What you have to do: How many lines of the data contain the string "FaultId"? Write the number and nothing more.

Stored items:
============

-- ==== Sys2Proof/Safety.lean ====
section
/-! DEFINITION. What counts as a safe run, in the terms the statements use: output pins, the safe state, writes that nothing refuses, and
commands that complete. -/
namespace Sys2Proof.Machine

/-- The output pins are at the levels that the state drives (R336, R444, R446). -/
def State.PinsRight (s : State) : Prop := s.pins = s.pinLevels

/-- The device is in the safe state (R447). -/
def State.safeState (s : State) : Bool := s.is Reg.FC_STATUS_SAFE

/-- No rule refuses a write of `v` by requester `o` to the register at `a`, nor any field of it: the main domain is out of reset and the
register is reached (R397, R459), the safe state lets it pass (R448), the writer rules admit the requester (R11, R456), and no field is
locked (R478) or of class S in a running block (R477). -/
def State.accepts (s : State) (o : Origin) (a : Nat) (v : Word) : Bool :=
  match regAt a with
  | none => false
  | some (row, is) =>
    s.reaches o row.name && !(s.safeState && isHostPath o && !safeWritable row.name is) && s.writerOk o a row.name is &&
      row.fields.all fun f => (s.fieldRefusal row.name is f (bits (s.reg a).toNat f.hi f.lo) (bits v.toNat f.hi f.lo)).isNone

/-- Command `c` completes: it answers a next state with property `P`. -/
def Completes (c : Instr) (s : State) (P : State → Prop) : Prop := ∃ t, exec c s = .next t ∧ P t

/-- Fault `f` has its LATCHED and ACTIVE bits set (R440). -/
abbrev State.reported (s : State) (f : FaultId) : Prop :=
  bit (s.get (Reg.FC_STAT_LATCHED (faultGroup f.code))) (faultRow f.code - 1) = true ∧
    bit (s.get (Reg.FC_STAT_ACTIVE (faultGroup f.code))) (faultRow f.code - 1) = true

/-- The rows whose report names no outcome and no field of its own unit beside the collector (Tables 18.2 ff.); for the others FAULT_REPORT
carries the outcome out at the place that its operands name. (DEDUCED, log 1801.) -/
def FaultId.alone (f : FaultId) : Bool :=
  match f with
  | .SVC_SRAM_UNCORR | .SC_WDT | .HM_CH_FENCE | .HM_CH_CTRL | .PIPE_EMIT_LATE | .PIPE_CL_PARITY | .SC_LB_UNCORR | .BEACON_GLYPH | .BEACON_E2E
  | .DEC_CACHE_REREAD | .DEC_CACHE_CORR | .DEC_HASH | .DEC_TIMEOUT_RETRY | .DEC_TIMEOUT | .DEC_STATE_PAR | .ENC_SRAM_CORR | .ENC_SRAM_REREAD
  | .ENC_TIMEOUT_RETRY | .ENC_TIMEOUT | .ENC_STATE_PAR | .AK_REPLAY | .AK_REPLAY_FAIL | .AK_LANE_FENCE | .AK_PROTOCOL | .AK_RB_UNCORR
  | .AK_RXB_UNCORR | .AK_CLK_LOSS | .AK_LINK_DOWN | .CG_LINK_DOWN | .CG_LINE_THR | .CG_BC_LOSS | .CG_BC_CRC | .CG_CAPS_MISMATCH
  | .CG_FIFO_UNCORR | .CLK_PIX_RELOCK | .CLK_PIX_FAIL | .CLK_GUARD_PIX | .CLK_CG_RELOCK | .CLK_CG_FAIL | .CLK_CORE_LOSS | .CLK_HM_LOSS
  | .CLK_GUARD_INT | .CLK_REF_LOSS | .INTC_CFG_PAR | .INTC_STACK_PAR | .INTC_REC_UNCORR | .OD_XFER_RETRY | .OD_XFER | .CAN_BUSOFF_RETRY
  | .CAN_BUSOFF | .CAN_RAM_CORR | .CAN_RAM_UNCORR | .MGMT_DATA_SKEW | .OD_STORE_PAR | .TH_SENSOR | .TH_CRIT | .AVS_BUS_RETRY | .AVS_BUS
  | .AVS_MARGIN | .ARB_PAR | .PWR_PGOOD_LOSS => false
  | _ => true

/-- A report of fault `f` does not bring the safe state: its class is CE, or CC in a group that is not escalated (R439, R447). -/
def State.mild (s : State) (f : FaultId) : Bool :=
  f.cls == .ce || (f.cls == .cc && !bit (s.get Reg.FC_CFG_ESCALATE) (faultGroup f.code - 1))

/-- The registers whose accepted write does more than store its fields (R475–R479), or is judged by a rule of its own. -/
def commandRegs : List RegName :=
  [.GLB_LOCK, .ORB_CTRL, .BANK_CFG, .BE_HOLD_START, .BE_HOLD_LEN, .BC_INJ, .CG_INJ, .CLK_INJ, .DEC_INJ, .DMA_INJ, .ENC_INJ, .OD_INJ,
    .SHED_CTRL, .CP_CTRL, .HM_STATUS, .FENCE_CFG, .FENCE_INJ_HI, .ECC_INJ, .STAT_CTRL, .HP_CMD, .PNL_CFG, .PNL_OUT, .CL_LUT_DATA,
    .CL_LUT_RESET, .WB_CTRL, .SC_COEF_DATA, .SC_COEF_RESET, .BC_CTRL, .BE_E2E, .TT_STATE, .CLU_CTRL, .CH_CTRL, .CH_DB_HI, .DEC_CTRL,
    .DS_CMD, .ENC_CTRL, .ES_CMD, .AK_CTRL, .AK_INJ, .LN_STATUS, .CG_CTRL, .PLL_CTRL, .INTC_INJ, .TGT_EOI, .HQ_ACK, .FC_CFG, .FC_IRQ_EN,
    .FC_KICK, .FC_SCKICK, .FC_CLEAR, .FC_FIRST, .FC_INJ, .FC_STAT, .PWR_STATE, .PWR_BUDGET, .PWR_INJ, .OWN, .SEC_LC, .SEC_DBG_CTRL,
    .SEC_KEY_CMD, .SEC_DBG_RESP, .SEC_KEY_DATA, .SEC_CPK_DATA, .SEC_RECOVER_LEN, .SEC_RECOVER, .SRC_PEND, .SRC_UNPEND, .SRC_CFG,
    .MBOX_RING]

/-- The next token grant meets no injection and leaves the budget in force as it is (R406–R410). -/
def State.grantQuiet (s : State) : Bool :=
  !s.is Reg.PWR_INJ_ARB && s.get Reg.PWR_STATUS_IN_FORCE == min (s.get Reg.PWR_BUDGET_TOKENS) s.nextTl

/-- A byte of the service SRAM. -/
def State.sramByte (s : State) (a : Nat) : Byte := SMap.get memDefault s.sram a

/-- Every byte of Hearth and of the service SRAM reads in `t` as in `s`. -/
def MemoryKept (s t : State) : Prop := ∀ a, t.hmByte a = s.hmByte a ∧ t.sramByte a = s.sramByte a

/-- The state in which a command of decoder session `i` is carried out: its write is taken, and BUSY shows (R232). -/
def State.decTaken (s : State) (i : Nat) : State :=
  ((s.bumpGen unitDecoder).put (Reg.DS_RESULT_BUSY i) 1).put (Reg.DS_RESULT_VALID i) 0

/-- No byte changes but in the cells `cs` (R60, R238, R257). -/
def OthersKept (cs : List Nat) (s t : State) : Prop :=
  ∀ a, t.sramByte a = s.sramByte a ∧ (cs.contains (a / 65536) = false → t.hmByte a = s.hmByte a)

/-- The cells of decoder session `i` (R238). -/
def State.decOwn (s : State) (i : Nat) : List Nat := SMap.get [] s.hm.codecCells i

/-- The cells of encoder session `i` (R257). -/
def State.encOwn (s : State) (i : Nat) : List Nat := SMap.get [] s.hm.codecCells (32 + i)

/-- The state in which a command of encoder session `i` is carried out: its write is taken, and BUSY shows (R255). -/
def State.encTaken (s : State) (i : Nat) : State :=
  ((s.bumpGen unitEncoder).put (Reg.ES_RESULT_BUSY i) 1).put (Reg.ES_RESULT_VALID i) 0

/-- The reservation of decoder session `i`, were it open, keeps checks 3 to 6: `none`, else the first failing check (R233). -/
def State.decAdmission (s : State) (i : Nat) : Option AdmResult :=
  let t := ((s.decTaken i).put (Reg.DS_STATUS_STATE i) 1).refreshDec
  (t.figures t.orbit.sheds (t.world [])).check 0

/-- Port `p` retrained less than 100 ms ago (R312). -/
def State.retrainedLately (s : State) (p : Nat) : Bool :=
  match (s.port p).lastRetrain with
  | some u => s.now < u + 100 * msNs
  | none => false

/-- A frame reaches the object protocol at once: the engine runs, its controller sends, nothing waits in front of it, its identifier is that
of requests, and no injection of the block is armed (R370, R371, R393). -/
def State.serves (s : State) (fr : CanFrame) : Bool :=
  s.odRuns && fr.bus < 2 && s.canSends fr.bus && s.od.skewed.isNone && fr.id == s.requestId && fr.id != s.stateId &&
    s.get Reg.OD_INJ_RAM + s.get Reg.OD_INJ_STORE + s.get Reg.OD_INJ_SKEW + s.get Reg.OD_INJ_XFER == 0

/-- An FD frame of the object protocol as controller `b` sends it (R371, R372). -/
def State.answer (s : State) (b : Nat) (bs : List Byte) (brs : Bool) : Out := .canFrame b s.responseId true (padTo bs (fdSize bs.length)) brs

/-- An abort frame of the object protocol that answers request `q` (R373). -/
def State.abortAnswer (s : State) (q : OdReq) (code : Nat) : Out := s.answer q.bus (odFrame 0x07 q (leBytes 4 code)) q.brs

end Sys2Proof.Machine
end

============

Result: 3